According to the BBC, the Government’s advice on dealing with the heat wave is that:
People should be drinking plenty of water, wear loose-fitting clothes and avoid the midday sun
Which is fine but if we really wanted to tackle what appears already to be a rising death toll, we should be focussing not on individual behaviour but social networks. For what kills vulnerable people in hot weather is probably not tight clothes or a lack of water, but social isolation.
My evidence comes from a classic piece of ethnographic research on the Chicago heat wave of 1995.
In that heat wave – which was much more extreme that even our current one – there were 739 extra deaths in Chicago alone directly attributable to the weather. The main explanations at the time were either that this was simply a random consequence of freak conditions or that the deaths could be wholly correlated with poverty and age.
The sociologist Eric Klinenberg was unwilling to accept either account. He painstakingly investigated the deaths and found one factor stood out above all others – social isolation.

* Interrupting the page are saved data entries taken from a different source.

/-- The fifth failure retrains an interface that has not been retrained in the last second (R292). -/
theorem exec_gddrRetrain_retrains (hheld : (s.gddrCtl st g).held ≠ none) (hspent : 4 ≤ (s.gddrCtl st g).attempts)
    (hfirst : (s.gddrCtl st g).again = false) (htrain : s.fld (Page.gddr st g) gddrStatOff 14 14 = 0)
    (hrecent : (s.gddrCtl st g).retrains = []) (hmax : 1 ≤ s.fld (Page.gddr st g) 0x100 23 16) :
    exec (.gddrRetrain st g) s = .next ((((s.modGddr st g fun x => { x with retrains := [s.panelTime.toNat] }).setFld
      (Page.gddr st g) gddrStatOff 14 14 1).bump (Page.gddr st g) 2).genEvent (Page.gddr st g) 0x0251 0 (place 7 0 1)) := by
  have hgo : ¬ ((s.gddrCtl st g).held = none ∨ (s.gddrCtl st g).attempts < 4 ∨ (s.gddrCtl st g).again = true ∨
      s.fld (Page.gddr st g) gddrStatOff 14 14 = 1) := by simp [hheld, hfirst, htrain, hspent]
  change execGddrRetrain _ _ _ = _
  simp only [execGddrRetrain, Nat.mod_eq_of_lt hst, Nat.mod_eq_of_lt hg]
  rw [if_neg hgo, hrecent, List.filter_nil, List.length_nil, if_neg (Nat.not_le.mpr hmax)]
  rfl

/-- The end of a retraining gives the held request four new retries (R292). -/
theorem exec_gddrRetrainDone_ends (htrain : s.fld (Page.gddr st g) gddrStatOff 14 14 = 1) :
    exec (.gddrRetrainDone st g) s = .next ((s.setFld (Page.gddr st g) gddrStatOff 14 14 0).modGddr st g fun x =>
      { x with attempts := 0, again := true }) := by
  change execGddrRetrainDone _ _ _ = _
  simp only [execGddrRetrainDone, Nat.mod_eq_of_lt hst, Nat.mod_eq_of_lt hg]
  rw [if_neg (by omega)]

end

/-! Scrub and rewrites (R295). -/

/-- A scrub that reads a sound line with a corrected error counts and queues its rewrite (R295). -/
theorem exec_gddrScrub_queues {s : State} {st off : Nat} (hst : st < 72) (hoff : off < 0x600000000)
    (hrate : s.fld (Page.gddr st (gddrDev off)) 0x100 31 24 ≠ 0) (hstatus : s.gddrStatus st off = St.ok)
    (htrain : s.fld (Page.gddr st (gddrDev off)) gddrStatOff 14 14 = 0)
    (hsound : s.badStatus ((gddrBase st + off) / 128 * 128) = St.ok) :
    exec (.gddrScrub st off .corrected) s = .next (((s.bumpUnits (Page.gddr st (gddrDev off)) 7 1 1024).bump
      (Page.gddr st (gddrDev off)) 3).modGddr st (gddrDev off) fun x =>
        { x with rewrites := x.rewrites ++ [(gddrBase st + off) / 128] }) := by
  have hgo : ¬ (s.fld (Page.gddr st (gddrDev off)) 0x100 31 24 = 0 ∨ s.gddrStatus st off ≠ St.ok ∨
      s.fld (Page.gddr st (gddrDev off)) gddrStatOff 14 14 = 1) := by simp [hrate, hstatus, htrain]
  have hknown : (s.bumpUnits (Page.gddr st (gddrDev off)) 7 1 1024).badStatus ((gddrBase st + off) / 128 * 128) = St.ok := hsound
  change execGddrScrub _ _ _ _ = _
  simp only [execGddrScrub, Nat.mod_eq_of_lt hst, Nat.mod_eq_of_lt hoff]
  rw [if_neg hgo, hknown, if_neg (by decide), if_neg (by decide), if_pos trivial]

theorem exec_lineRewrite {s : State} {st g : Nat} (hst : st < 72) (hg : g < 6) :
    exec (.lineRewrite st g) s = .next (s.modGddr st g fun x => { x with rewrites := x.rewrites.drop 1 }) := by
  change execLineRewrite _ _ _ = _
  rw [execLineRewrite, Nat.mod_eq_of_lt hst, Nat.mod_eq_of_lt hg]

Death rates in certain communities – those with high crime rates, and low levels of social activity for example – were substantially higher than in other communities which had the same age and income profiles but with stronger social networks.
As Klinenberg writes
Residents of the most impoverished, abandoned, and dangerous places in Chicago died alone because they lived in social environments that discouraged departure from the safe houses where they had burrowed, and created obstacles to social protection that are absent from more tranquil and prosperous areas.
(Quoted in this review by Kieran Healy)
Typically of the Chicago sociological approach, Klinenberg takes seriously what are called neighbourhood effects, the deeply embedded characteristics of place which impact individual behaviours and outcomes.
To reduce deaths and serious illness, local authorities ought urgently to be considering which of their neighbourhoods have the highest levels of social isolation and lowest levels of casual sociability and seeking urgently to mobilise citizens to knock on doors and make contact with those who may be most isolated and thus vulnerable.